KMGP diangkat dari cerita karya bunda Helvy Tiana Rosi. Ketika menonton film pertama, saya emang agak terkejut mendapati bahwa filmnya berupa sekuel. Jadi memang ketika selesai menonton film pertama saya merasa digantung sama filmnya hehe. Maka KMGP 2 adalah film yang sangat saya nantikan. Antusias saya dalam menyambut hadirnya film ini sama seperti ketika saya menyambut KMGP pertama. Hal ini dikarenakan KMGP adalah salah satu cerita sekaligus buku favorit bagi saya. Cerita pendek KMGP dalam buku dengan judul yang sama telah jadi jalan yang memuluskan proses hijrah saya diawal-awal, memantapkan hati saya untuk hijrah menuju taat terhadap perintah Allah kepada para muslimah, perintah untuk menutup aurat.
Saya yang saat itu masih remaja SMA memang tidak memiliki kondisi seideal Gita, tokoh adik Mas Gagah. Saya juga memang tidak setomboy Gita dan juga tidak memiliki lingkungan pergaulan seperti Gita. Saya pada masa itu hanya remaja SMA biasa, tidak punya abang seperti Mas Gagah, dan justru alhamdulillah memiliki lingkungan teman (anak-anak IPA yang mostly kelakuannya gak macem-macem dan anak-anak rohis) yang terjaga insyaAllah.

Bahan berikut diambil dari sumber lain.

-- ==== Sys2Proof/Laws/PerInstr.lean ====
section
/-! SUPPORT. The round trip of the encoding: decoding the words of a well-formed instruction gives it back, one lemma
per constructor of `Instr` (R267, R278 to R281). -/

section

set_option Elab.async false
set_option linter.unusedSimpArgs false

namespace Sys2Proof.Laws.RoundTrip

/-- A well-formed instruction that has a word is what its encoding decodes to, whatever words follow. -/
def Statement (i : Instr) : Prop :=
  i.hasWord = true → i.wellFormed = true → ∀ more, ∃ w ws, encode i = w :: ws ∧ decode w (ws ++ more) = .ok i

/-- An event has no word. -/
theorem of_event {i : Instr} (h : i.hasWord = false) : Statement i := fun h' => by simp [h] at h'

/-- Of a well-formed instruction's literals there is one word, which every literal operand carries. -/
theorem literal_of {i : Instr} (hwf : i.wellFormed = true) (more : List W32) :
    ∀ o ∈ i.named.dst ++ i.named.src, ∀ x, o.1 = .lit x → (i.litWord ++ more).headD 0 = x := by
  intro o ho x hx
  have hb : litMisuse i.named = false := by
    simp only [Instr.wellFormed, Instr.illegal, Bool.and_eq_true] at hwf
    obtain ⟨-, h⟩ := hwf
    cases h1 : i.badRange <;> cases h2 : i.badLit <;> simp [h1, h2, firstBad] at h
    simp only [Instr.badLit, Bool.or_eq_false_iff] at h2
    exact h2.1
  simp only [litMisuse, Bool.or_eq_false_iff, decide_eq_false_iff_not] at hb
  obtain ⟨hd, hs⟩ := hb
  have hd' : ∀ q ∈ i.named.dst, ∀ y, q.1 ≠ .lit y := by
    intro q hq y hy
    have h3 := List.any_eq_false.1 hd q hq
    simp [hy, Opnd.isLit] at h3
  have key : ∀ (ds ss : List (Opnd × Nat)), (∀ q ∈ ds, ∀ y, q.1 ≠ .lit y) → litCount (ss.map Prod.fst) ≤ 1 → o ∈ ds ++ ss →
      ((((ds ++ ss).filterMap fun o => match o.1 with
        | .lit x => some x
        | _ => none).take 1) ++ more).headD 0 = x := by
    intro ds ss
    induction ds with
    | cons q ds ih =>
      intro h1 h2 h3
      rcases List.mem_cons.1 h3 with rfl | h3
      · exact absurd hx (h1 o (by simp) x)
      · have hn : (match q.1 with
          | .lit x => some x
          | _ => (none : Option W32)) = none := by
          cases hq : q.1 <;> simp
          exact h1 q (by simp) _ hq
        rw [List.cons_append, List.filterMap_cons]
        simp only [hn]
        exact ih (fun r hr => h1 r (by simp [hr])) h2 h3
    | nil =>
      intro _ h2 h3
      rw [List.nil_append] at h3 ⊢
      induction ss with
      | nil => simp at h3
      | cons q ss ih =>
        by_cases hq : ∃ y, q.1 = .lit y
        · obtain ⟨y, hy⟩ := hq
          rcases List.mem_cons.1 h3 with rfl | h3
          · rw [hx] at hy
            cases hy
            simp [hx]
          · exfalso
            have h4 : ∀ (l : List (Opnd × Nat)), o ∈ l → 1 ≤ litCount (l.map Prod.fst) := by
              intro l hl
              simp only [litCount]
              exact List.length_pos_iff_exists_mem.2 ⟨o.1, List.mem_filter.2 ⟨List.mem_map.2 ⟨o, hl, rfl⟩, by simp [hx, Opnd.isLit]⟩⟩
            have h5 := h4 ss h3
            simp only [litCount, List.map_cons, hy, List.filter_cons, Opnd.isLit, if_true, List.length_cons] at h2 h5
            omega
        · have hn : (match q.1 with
            | .lit x => some x
            | _ => (none : Option W32)) = none := by
            cases hq' : q.1 <;> simp
            exact hq ⟨_, hq'⟩
          rw [List.filterMap_cons]
          simp only [hn]
          rcases List.mem_cons.1 h3 with rfl | h3
          · exact absurd ⟨x, hx⟩ hq
          · refine ih ?_ h3
            simp only [litCount, List.map_cons, List.filter_cons] at h2 ⊢
            split at h2
            · simp only [List.length_cons] at h2
              omega
            · exact h2
  exact key _ _ hd' (by omega) ho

Kisah Gita begitu menginspirasi saya, Gita dengan proses hijrahnya untuk berhijab yang kemudian dilanjutkan dengan perihnya kehilangan mas Gagah tercintanya membuat saya banyak menitikkan air mata dalam membaca kisahnya.

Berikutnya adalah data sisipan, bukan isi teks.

/-- Work of the view's unit stands in flight at the n-th identity that the instruction took. -/
def FliesAs (s t : State) (v : View) (k : Kind) (n : Nat) (w : Work) : Prop :=
  ∃ p, t.pend.find (s.nextId + n) = some p ∧ p.work = w ∧ p.uid = v.uid ∧ p.pane = v.pid ∧ p.ctx = v.ctx ∧
    p.core = v.core ∧ p.kind = k ∧ p.ord = (v.u.bump k).counter k ∧ p.clause = v.u.pc

/-- A core without what its accesses keep of memory and of time: L1 and its stamp. -/
def CoreSt.bare (c : CoreSt) : CoreSt := { c with l1 := [], l1valid := [], lru := [], lamport := 0 }

/-- Nothing but units, work in flight, cached translations, ownership, L1 contents and Lamport stamps has changed. -/
def OnlyCaches (s t : State) : Prop :=
  { t with
    units := s.units
    pend := s.pend
    nextId := s.nextId
    tlb := s.tlb
    cores := s.cores
    owner := s.owner
    shadows := s.shadows
    dev := s.dev } = s ∧
  { t.dev with homeLamport := s.dev.homeLamport } = s.dev ∧ ∀ c, (t.core c).bare = (s.core c).bare

/-- No register, special register, flag or predicate of any pane, casement, launch or context has changed. -/
def KeepsRegisters (s t : State) : Prop :=
  t.panes = s.panes ∧ t.cas = s.cas ∧ t.launches = s.launches ∧ t.ctxs = s.ctxs

/-- Every word that a core's L1 holds without owning it is the home's, and no store of the core awaits its acknowledgement (R144,
R145). -/
def State.l1Coherent (s : State) (core : Nat) : Prop :=
  (∀ w ∈ (s.core core).l1valid, s.owner.find w ≠ some core → Sparse.read (s.core core).l1 w = w64 (s.homeRead (8 * w) 8)) ∧
    ∀ x ∈ s.shadows, x.core = core → x.until_ ≤ s.now

/-- The little-endian value of an access's parts at their homes. -/
def State.valueAt (s : State) : List Piece → Nat
  | [] => 0
  | p :: r => s.homeRead p.pa p.n + 2 ^ (8 * p.n) * State.valueAt s r

/-- What a byte reads after the writes of chunks, in order. -/
def writtenByte (cs : List Chunk) (a : Nat) (old : Byte) : Byte :=
  cs.foldl (fun b c => if c.pa ≤ a ∧ a < c.pa + c.size then BitVec.ofNat 8 (bits c.data (8 * (a - c.pa)) 8) else b) old

/-- The state's memory after the writes of chunks. -/
def Written (s t : State) (cs : List Chunk) : Prop := ∀ a, t.mem.readByte a = writtenByte cs a (s.mem.readByte a)

/-- A context's dirty map is off in this ac (R195). -/
abbrev CtxSt.mapsOff (c : CtxSt) : Prop := (c.acting 0x4D c.dmap).toNat % 2 = 0

/-- Stores and reads with no side effect beside themselves: no dirty map, no trace, no conflict sampling, no ownership log and
no poison (R99, R190, R196, R240, R245). -/
structure Plain (s : State) (v : View) : Prop where
  untraced : v.l.traced = false
  undirty : (s.ctx v.ctx).mapsOff
  unsampled : v.l.det = false
  unlogged : (s.ctx v.ctx).logFlag 3 = false
  clean : s.poison = []

/-- STORES THAT LEAVE OR ARE PERFORMED (R144, R145): performed at once where the core owns every word under the cached policy and
nothing of the unit is ahead, and else in flight, the cached parts to be registered and the others to be written. `plain` is
where the bytes of those performed at once are the only ones that change. -/
structure StoresOut (i : Instr) (s : State) (v : View) (p : CPol) (locs : List (Acc × List Piece)) (t : State) : Prop where
  unit : OneEntry s.units t.units v.uid (v.past i (v.flying .store []))
  ends :
    let cs := locs.flatMap fun q => chunksOf q.1.bad q.1.data q.2
    let cached := (cs.filter fun q => policyOf p q.2 = .dflt).map Prod.fst
    let others := (cs.filter fun q => policyOf p q.2 ≠ .dflt).map Prod.fst
    let atOnce := others = [] ∧ (∀ q ∈ cached, s.ownsAll v.core q = true) ∧ s.ownStores v.uid v.who.before = [] ∧
      s.allBound v.uid = true
    (atOnce → Plain s v → Written s t cached) ∧
    (¬atOnce → t.mem = s.mem ∧ (cached ≠ [] → FliesAs s t v .store 0 (.store cached)) ∧
      (others ≠ [] → FliesAs s t v .store (min 1 cached.length) (.write others)))

/-! ## Reads (R144) -/

/-- The one place of a request that reads one span: its first access. -/
def State.headValue (s : State) : List (Acc × List Piece) → Nat
  | [] => 0
  | q :: _ => s.valueAt q.2

/-- Block j that a requantising transpose gives (R119), from the value of each row that it reads: codes, scale byte, flags. -/
def requantBlock (t : Q4Ty) (got : Nat → Nat) (j : Nat) : List Nat × Nat × Nat :=
  requant t ((List.range 32).map fun row =>
    q4x8 (bits (got (32 + row)) 6 2) (bits (got row) (4 * j) 4) * 2 ^ bits (got (32 + row)) 0 6)

/-- What its destination row k receives: codes, or a scale byte. -/
def requantised (t : Q4Ty) (got : Nat → Nat) (k : Nat) : Nat :=
  if k / 32 = 2 then packCodes (requantBlock t got (k % 32)).1 else (requantBlock t got (k % 32)).2.1

/-- WHAT A READ GIVES (R144): the work that a served read becomes, from the values at the homes. -/
def ReadGives (s : State) (cid : Nat) (r : MemReq) (locs : List (Acc × List Piece)) (w : Work) : Prop :=
  match r.op with
  | .load sx n => w = .regs (zeroWrites r ++ locs.flatMap fun q => q.1.keys.map fun k => (k, extendTo sx n (s.valueAt q.2))) [] [] 0
  | .bset n => w = .regs [] [(n, BitVec.ofNat 256 (s.headValue locs))] [] 0
  | .lld => ∃ xs, w = .longs cid xs [] ∧ ∀ k, Map.find xs k = ((locs.filter fun q => q.1.data = k).getLast?).map fun q =>
      if q.1.size = 0 then LongSt.zero else LongSt.ofImage (toBytes 576 (s.valueAt q.2))
  | .record e => w = .record e ((List.range 16).map fun k => bits (s.headValue locs) (64 * k) 64)
  | .restore n => ∀ q, locs = [q] → r.accs = [q.1] →
      w = .install n (s.imageOf n q.1.size (toBytes q.1.size (s.valueAt q.2))) false
  | .job => ∃ since, w = .job ((List.range 16).map fun k => bits (s.headValue locs) (64 * k) 64) r [] since false
  | .rqt => ∃ cached others fl, w = .rqt cached others fl ∧
      ∀ got : Nat → Nat, (∀ q ∈ locs, q.1.cmp = 0 → got q.1.data = s.valueAt q.2) →
        (∀ k, (∀ q ∈ locs, q.1.cmp = 0 → q.1.data ≠ k) → got k = 0) →
        fl = (List.range 32).foldl (fun f j => f ||| (requantBlock (rqtType r.i) got j).2.2) 0 ∧
        ∀ q ∈ locs, q.1.cmp ≠ 0 → ∀ p ∈ q.2,
          (⟨p.pa, p.va, p.n, bits (requantised (rqtType r.i) got q.1.data) (8 * (p.va - q.1.ea % 2 ^ 57)) (8 * p.n), p.leaf.trk,
            false⟩ : Chunk) ∈ (if policyOf r.pol p.leaf = .dflt then cached else others)
  | _ => True

/-- A READ ISSUED (R144, R261): whatever it reads, the instruction completes its issue with one piece of work in flight: the read
itself, to be served by its homes, or, where every word is in L1 and nothing is ahead of it, what it gives. `u` is how its unit
stands, by the identity of that work, which is the n-th that the instruction takes where no trace is recorded. -/
def ReadIssued (i : Instr) (s : State) (v : View) (k : Kind) (n : Nat) (r : MemReq) (u : Nat → UnitSt) : Prop :=
  let f := v.s.locateReq v.ctx r
  let now := f.s.bindsNow v.who r.pol (f.locs.flatMap Prod.snd)
  ∃ t w m, exec i s = .next t ∧ OneEntry s.units t.units v.uid (u (s.nextId + m)) ∧ FliesAs s t v k m w ∧
    (now = false → w = .reads r f.locs) ∧ (now = false ∨ v.l.traced = false → m = n ∧ t.mem = s.mem) ∧
    (v.l.traced = false → s.poison = [] →
      (n = 0 → OnlyCaches s t) ∧
      (now = true → s.l1Coherent v.core → s.ownStores v.uid v.s.nextId = [] → ReadGives v.s v.cid r f.locs w))

/-! ## Long accumulators -/

/-- The exact sum that a slot's limbs hold, in units of 2^−2176 (R80). -/
def LongSt.value (a : LongSt) : Int := ((List.range 68).map fun j => a.limb j * 2 ^ (64 * j)).sum

/-- A sum as 4352 signed bits hold it (R83). -/
def longWrap (x : Int) : Int := (x + 2 ^ 4351) % 2 ^ 4352 - 2 ^ 4351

Qadarullah, buku yang bukan milik saya pribadi, buku lusuh yang hanya saja tiba-tiba berada di kamar, buku yang ternyata dipinjam adik perempuan saya dari masjid sekolahnya, telah menjadi jalan hidayah bagi saya. Ketika selesai membaca seluruh ceritanya, saya mantap melanjutkan niat saya untuk menutup aurat yang masih mengintip malu-malu. Setelah menangis tersedu-sedu menyelesaikan bukunya, saya menyampaikan niatan ini kepada Ibu saya untuk menggunakan hijab. Oh iya teringat salah satu kisah dalam buku tersebut tentang perjuangan seorang muslimah yang banyak menerima pertentangan dari keluarganya ketika memutuskan berhijab. Maka saya teramat bersyukur karena niatan saya disambut baik oleh Ibu saya. Izinpun sudah saya kantongi dan Ibu saya berkata akan mulai mencicil membelikan seragam baru berlengan panjang untuk saya sekolah. Alhamdulillah, semoga menjadi amal jariyahnya bunda dan jadi pahala yang besar untuk Ibu saya.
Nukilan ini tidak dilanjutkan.